Work instruction:
Which of the lines in the data below contain the string "passes"? Copy each of them.

Data extracted from a collection:
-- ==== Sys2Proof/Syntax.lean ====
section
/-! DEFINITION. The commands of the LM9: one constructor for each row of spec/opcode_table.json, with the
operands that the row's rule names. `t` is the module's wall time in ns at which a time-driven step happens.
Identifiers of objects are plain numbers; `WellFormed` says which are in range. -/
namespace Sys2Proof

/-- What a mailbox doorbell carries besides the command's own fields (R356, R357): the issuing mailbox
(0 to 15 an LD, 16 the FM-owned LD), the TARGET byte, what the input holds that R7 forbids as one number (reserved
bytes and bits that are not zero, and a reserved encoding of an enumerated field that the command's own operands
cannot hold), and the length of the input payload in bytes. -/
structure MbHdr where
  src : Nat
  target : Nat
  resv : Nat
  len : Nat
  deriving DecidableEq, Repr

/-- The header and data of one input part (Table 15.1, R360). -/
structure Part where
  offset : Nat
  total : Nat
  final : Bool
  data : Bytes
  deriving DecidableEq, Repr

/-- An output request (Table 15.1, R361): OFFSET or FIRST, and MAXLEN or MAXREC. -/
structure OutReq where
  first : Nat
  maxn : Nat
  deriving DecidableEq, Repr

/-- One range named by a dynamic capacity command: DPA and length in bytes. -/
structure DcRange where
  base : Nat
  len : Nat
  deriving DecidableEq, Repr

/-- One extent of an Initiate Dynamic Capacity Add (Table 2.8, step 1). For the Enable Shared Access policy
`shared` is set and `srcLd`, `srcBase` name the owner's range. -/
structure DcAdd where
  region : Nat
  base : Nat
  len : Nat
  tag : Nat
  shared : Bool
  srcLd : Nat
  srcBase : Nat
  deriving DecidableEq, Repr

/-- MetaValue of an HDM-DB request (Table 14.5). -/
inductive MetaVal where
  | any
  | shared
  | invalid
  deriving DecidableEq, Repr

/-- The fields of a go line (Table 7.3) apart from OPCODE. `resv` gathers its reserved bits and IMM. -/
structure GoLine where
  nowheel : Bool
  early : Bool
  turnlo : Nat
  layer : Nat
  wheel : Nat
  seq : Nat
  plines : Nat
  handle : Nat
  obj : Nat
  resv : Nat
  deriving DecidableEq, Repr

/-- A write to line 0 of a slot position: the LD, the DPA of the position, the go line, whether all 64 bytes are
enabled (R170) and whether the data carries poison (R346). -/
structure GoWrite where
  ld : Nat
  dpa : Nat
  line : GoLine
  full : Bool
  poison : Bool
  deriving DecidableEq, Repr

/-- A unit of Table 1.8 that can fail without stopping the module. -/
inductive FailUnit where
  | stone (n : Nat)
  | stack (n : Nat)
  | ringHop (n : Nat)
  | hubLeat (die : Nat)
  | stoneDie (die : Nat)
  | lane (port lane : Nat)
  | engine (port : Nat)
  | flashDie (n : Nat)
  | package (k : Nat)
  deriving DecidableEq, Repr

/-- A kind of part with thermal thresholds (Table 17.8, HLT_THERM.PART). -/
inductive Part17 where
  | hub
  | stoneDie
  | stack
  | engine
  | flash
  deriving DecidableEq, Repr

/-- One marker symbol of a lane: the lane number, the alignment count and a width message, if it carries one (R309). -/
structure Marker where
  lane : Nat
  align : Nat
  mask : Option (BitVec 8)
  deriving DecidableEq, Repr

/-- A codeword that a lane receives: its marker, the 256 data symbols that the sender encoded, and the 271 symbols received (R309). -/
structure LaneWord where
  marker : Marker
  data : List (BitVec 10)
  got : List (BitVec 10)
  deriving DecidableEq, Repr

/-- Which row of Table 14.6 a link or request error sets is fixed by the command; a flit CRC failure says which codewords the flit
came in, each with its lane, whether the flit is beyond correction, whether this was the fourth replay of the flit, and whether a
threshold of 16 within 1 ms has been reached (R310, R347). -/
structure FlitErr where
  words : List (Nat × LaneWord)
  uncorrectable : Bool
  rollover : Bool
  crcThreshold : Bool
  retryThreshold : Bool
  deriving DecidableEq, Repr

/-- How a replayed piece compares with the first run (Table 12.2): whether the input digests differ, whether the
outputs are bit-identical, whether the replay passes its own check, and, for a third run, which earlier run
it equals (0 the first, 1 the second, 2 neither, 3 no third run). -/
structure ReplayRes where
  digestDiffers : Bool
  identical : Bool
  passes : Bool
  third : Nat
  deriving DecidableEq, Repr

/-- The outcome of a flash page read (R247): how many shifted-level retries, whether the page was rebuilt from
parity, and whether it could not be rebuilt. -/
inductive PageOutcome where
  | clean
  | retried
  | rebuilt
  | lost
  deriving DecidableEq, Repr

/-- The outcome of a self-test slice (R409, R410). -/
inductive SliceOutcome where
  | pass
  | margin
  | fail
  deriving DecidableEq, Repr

--

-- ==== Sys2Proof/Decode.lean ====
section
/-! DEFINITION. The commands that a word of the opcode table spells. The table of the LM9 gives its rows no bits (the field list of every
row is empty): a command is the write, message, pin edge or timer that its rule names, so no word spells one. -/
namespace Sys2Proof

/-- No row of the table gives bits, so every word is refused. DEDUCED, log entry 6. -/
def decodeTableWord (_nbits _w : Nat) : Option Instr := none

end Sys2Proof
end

Exercise output:
outputs are bit-identical, whether the replay passes its own check, and, for a third run, which earlier run
  passes : Bool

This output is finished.